START Exercise inputs

-- ==== Sys2Proof/Word.lean ====
section
/-! DEFINITION. The byte and the bit string the specification works on (00_scope.md R9, R10). -/

namespace Sys2Proof

/-- A byte: 8 bits, an unsigned integer 0 to 255, bit 7 the most significant (R9). -/
abbrev Byte := BitVec 8

/-- A bit string: a finite sequence of bits, element 0 first (R10). -/
abbrev BitString := List Bool

end Sys2Proof
end

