-- ==== Sys2Proof/Machine/Trace.lean ====
section
/-! DEFINITION. What is read off a trace (40_sequencer_control.md R125): the counts of
70_reset_and_hazards.md R347 and the shape of a trace. Traces are newest first.

DESIGN CHOICE, log 22: R347 counts the normal path only, and R127 leaves open how many bytes of a
failed exchange reached the chip. A failed exchange counts here as one transaction with all its
bytes, and a failed sample as one sample: the counts are of what the block attempted. -/

namespace Sys2Proof.Machine

/-- The frame of each transaction, newest first; of a failed one the frame attempted (DESIGN CHOICE,
log 22). -/
def sentFrames : List Event → List (List Byte)
  | [] => []
  | .xfer mosi _ :: t => mosi :: sentFrames t
  | .xferFail mosi :: t => mosi :: sentFrames t
  | .accept _ :: t => sentFrames t
  | .acceptReserved _ :: t => sentFrames t
  | .csLow :: t => sentFrames t
  | .csHigh :: t => sentFrames t
  | .gdo _ :: t => sentFrames t
  | .gdoFail :: t => sentFrames t
  | .delay _ :: t => sentFrames t
  | .done _ _ :: t => sentFrames t

/-- R347: transactions, the failed ones among them (DESIGN CHOICE, log 22). -/
def transactionCount (trace : List Event) : Nat := (sentFrames trace).length

/-- R347: bytes exchanged each way; a failed exchange counts with every byte of its frame (DESIGN
CHOICE, log 22; R127 says the number that reached the chip is unknown). -/
def byteCount (trace : List Event) : Nat := ((sentFrames trace).map List.length).sum

/-- R347: one event's GDO0 samples; a failed sample counts as one (DESIGN CHOICE, log 22). -/
def Event.samples : Event → Nat
  | .gdo _ => 1
  | .gdoFail => 1
  | _ => 0

/-- R347: GDO0 samples, the failed ones among them (DESIGN CHOICE, log 22). -/
def sampleCount (trace : List Event) : Nat := (trace.map Event.samples).sum

/-- R347: one event's delay. -/
def Event.delayMs : Event → Nat
  | .delay ms => ms
  | _ => 0

/-- R347: delay milliseconds. -/
def delayTotal (trace : List Event) : Nat := (trace.map Event.delayMs).sum

/-- R13: the external actions of a step: a transaction, a sample, a delay, an acceptance. A
transaction counts by its exchange, not by its bracket. -/
def Event.isAction : Event → Bool
  | .accept _ => true
  | .acceptReserved _ => true
  | .xfer _ _ => true
  | .xferFail _ => true
  | .gdo _ => true
  | .gdoFail => true
  | .delay _ => true
  | .csLow => false
  | .csHigh => false
  | .done _ _ => false

/-- R126: every CsLow is followed by one exchange and then by CsHigh, and no exchange and no CsHigh
stands outside such a bracket; an exchange receives as many bytes as it sends, at least one (R62). -/
def wellBracketed : List Event → Bool
  | [] => true
  | .csHigh :: .xfer mosi miso :: .csLow :: t =>
      decide (mosi.length = miso.length) && decide (0 < mosi.length) && wellBracketed t
  | .csHigh :: .xferFail mosi :: .csLow :: t => decide (0 < mosi.length) && wellBracketed t
  | .csHigh :: _ => false
  | .csLow :: _ => false
  | .xfer _ _ :: _ => false
  | .xferFail _ :: _ => false
  | .accept _ :: t => wellBracketed t
  | .acceptReserved _ :: t => wellBracketed t
  | .gdo _ :: t => wellBracketed t
  | .gdoFail :: t => wellBracketed t
  | .delay _ :: t => wellBracketed t
  | .done _ _ :: t => wellBracketed t

/-- A command has been accepted and is not done. -/
def commandOpen : List Event → Bool
  | [] => false
  | .accept _ :: _ => true
  | .acceptReserved _ :: _ => true
  | .done _ _ :: _ => false
  | .csLow :: t => commandOpen t
  | .csHigh :: t => commandOpen t
  | .xfer _ _ :: t => commandOpen t
  | .xferFail _ :: t => commandOpen t
  | .gdo _ :: t => commandOpen t
  | .gdoFail :: t => commandOpen t
  | .delay _ :: t => commandOpen t

/-- R121: acceptances and completions alternate, and every other event lies inside a command. -/
def commandsAlternate : List Event → Bool
  | [] => true
  | .accept _ :: t => !commandOpen t && commandsAlternate t
  | .acceptReserved _ :: t => !commandOpen t && commandsAlternate t
  | .done _ _ :: t => commandOpen t && commandsAlternate t
  | .csLow :: t => commandOpen t && commandsAlternate t
  | .csHigh :: t => commandOpen t && commandsAlternate t
  | .xfer _ _ :: t => commandOpen t && commandsAlternate t
  | .xferFail _ :: t => commandOpen t && commandsAlternate t
  | .gdo _ :: t => commandOpen t && commandsAlternate t
  | .gdoFail :: t => commandOpen t && commandsAlternate t
  | .delay _ :: t => commandOpen t && commandsAlternate t

end Sys2Proof.Machine
end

END Exercise inputs

• Exercise requirements: Retype all of the records above, word for word.

• Answer to the problem:
-- ==== Sys2Proof/Word.lean ====
section
/-! DEFINITION. The byte and the bit string the specification works on (00_scope.md R9, R10). -/

namespace Sys2Proof

/-- A byte: 8 bits, an unsigned integer 0 to 255, bit 7 the most significant (R9). -/
abbrev Byte := BitVec 8

/-- A bit string: a finite sequence of bits, element 0 first (R10). -/
abbrev BitString := List Bool

end Sys2Proof
end

-- ==== Sys2Proof/Machine/Trace.lean ====
section
/-! DEFINITION. What is read off a trace (40_sequencer_control.md R125): the counts of
70_reset_and_hazards.md R347 and the shape of a trace. Traces are newest first.

DESIGN CHOICE, log 22: R347 counts the normal path only, and R127 leaves open how many bytes of a
failed exchange reached the chip. A failed exchange counts here as one transaction with all its
bytes, and a failed sample as one sample: the counts are of what the block attempted. -/

namespace Sys2Proof.Machine

/-- The frame of each transaction, newest first; of a failed one the frame attempted (DESIGN CHOICE,
log 22). -/
def sentFrames : List Event → List (List Byte)
  | [] => []
  | .xfer mosi _ :: t => mosi :: sentFrames t
  | .xferFail mosi :: t => mosi :: sentFrames t
  | .accept _ :: t => sentFrames t
  | .acceptReserved _ :: t => sentFrames t
  | .csLow :: t => sentFrames t
  | .csHigh :: t => sentFrames t
  | .gdo _ :: t => sentFrames t
  | .gdoFail :: t => sentFrames t
  | .delay _ :: t => sentFrames t
  | .done _ _ :: t => sentFrames t

/-- R347: transactions, the failed ones among them (DESIGN CHOICE, log 22). -/
def transactionCount (trace : List Event) : Nat := (sentFrames trace).length

/-- R347: bytes exchanged each way; a failed exchange counts with every byte of its frame (DESIGN
CHOICE, log 22; R127 says the number that reached the chip is unknown). -/
def byteCount (trace : List Event) : Nat := ((sentFrames trace).map List.length).sum

/-- R347: one event's GDO0 samples; a failed sample counts as one (DESIGN CHOICE, log 22). -/
def Event.samples : Event → Nat
  | .gdo _ => 1
  | .gdoFail => 1
  | _ => 0

/-- R347: GDO0 samples, the failed ones among them (DESIGN CHOICE, log 22). -/
def sampleCount (trace : List Event) : Nat := (trace.map Event.samples).sum

/-- R347: one event's delay. -/
def Event.delayMs : Event → Nat
  | .delay ms => ms
  | _ => 0

/-- R347: delay milliseconds. -/
def delayTotal (trace : List Event) : Nat := (trace.map Event.delayMs).sum

/-- R13: the external actions of a step: a transaction, a sample, a delay, an acceptance. A
transaction counts by its exchange, not by its bracket. -/
def Event.isAction : Event → Bool
  | .accept _ => true
  | .acceptReserved _ => true
  | .xfer _ _ => true
  | .xferFail _ => true
  | .gdo _ => true
  | .gdoFail => true
  | .delay _ => true
  | .csLow => false
  | .csHigh => false
  | .done _ _ => false

/-- R126: every CsLow is followed by one exchange and then by CsHigh, and no exchange and no CsHigh
stands outside such a bracket; an exchange receives as many bytes as it sends, at least one (R62). -/
def wellBracketed : List Event → Bool
  | [] => true
  | .csHigh :: .xfer mosi miso :: .csLow :: t =>
      decide (mosi.length = miso.length) && decide (0 < mosi.length) && wellBracketed t
  | .csHigh :: .xferFail mosi :: .csLow :: t => decide (0 < mosi.length) && wellBracketed t
  | .csHigh :: _ => false
  | .csLow :: _ => false
  | .xfer _ _ :: _ => false
  | .xferFail _ :: _ => false
  | .accept _ :: t => wellBracketed t
  | .acceptReserved _ :: t => wellBracketed t
  | .gdo _ :: t => wellBracketed t
  | .gdoFail :: t => wellBracketed t
  | .delay _ :: t => wellBracketed t
  | .done _ _ :: t => wellBracketed t

/-- A command has been accepted and is not done. -/
def commandOpen : List Event → Bool
  | [] => false
  | .accept _ :: _ => true
  | .acceptReserved _ :: _ => true
  | .done _ _ :: _ => false
  | .csLow :: t => commandOpen t
  | .csHigh :: t => commandOpen t
  | .xfer _ _ :: t => commandOpen t
  | .xferFail _ :: t => commandOpen t
  | .gdo _ :: t => commandOpen t
  | .gdoFail :: t => commandOpen t
  | .delay _ :: t => commandOpen t

/-- R121: acceptances and completions alternate, and every other event lies inside a command. -/
def commandsAlternate : List Event → Bool
  | [] => true
  | .accept _ :: t => !commandOpen t && commandsAlternate t
  | .acceptReserved _ :: t => !commandOpen t && commandsAlternate t
  | .done _ _ :: t => commandOpen t && commandsAlternate t
  | .csLow :: t => commandOpen t && commandsAlternate t
  | .csHigh :: t => commandOpen t && commandsAlternate t
  | .xfer _ _ :: t => commandOpen t && commandsAlternate t
  | .xferFail _ :: t => commandOpen t && commandsAlternate t
  | .gdo _ :: t => commandOpen t && commandsAlternate t
  | .gdoFail :: t => commandOpen t && commandsAlternate t
  | .delay _ :: t => commandOpen t && commandsAlternate t

end Sys2Proof.Machine
end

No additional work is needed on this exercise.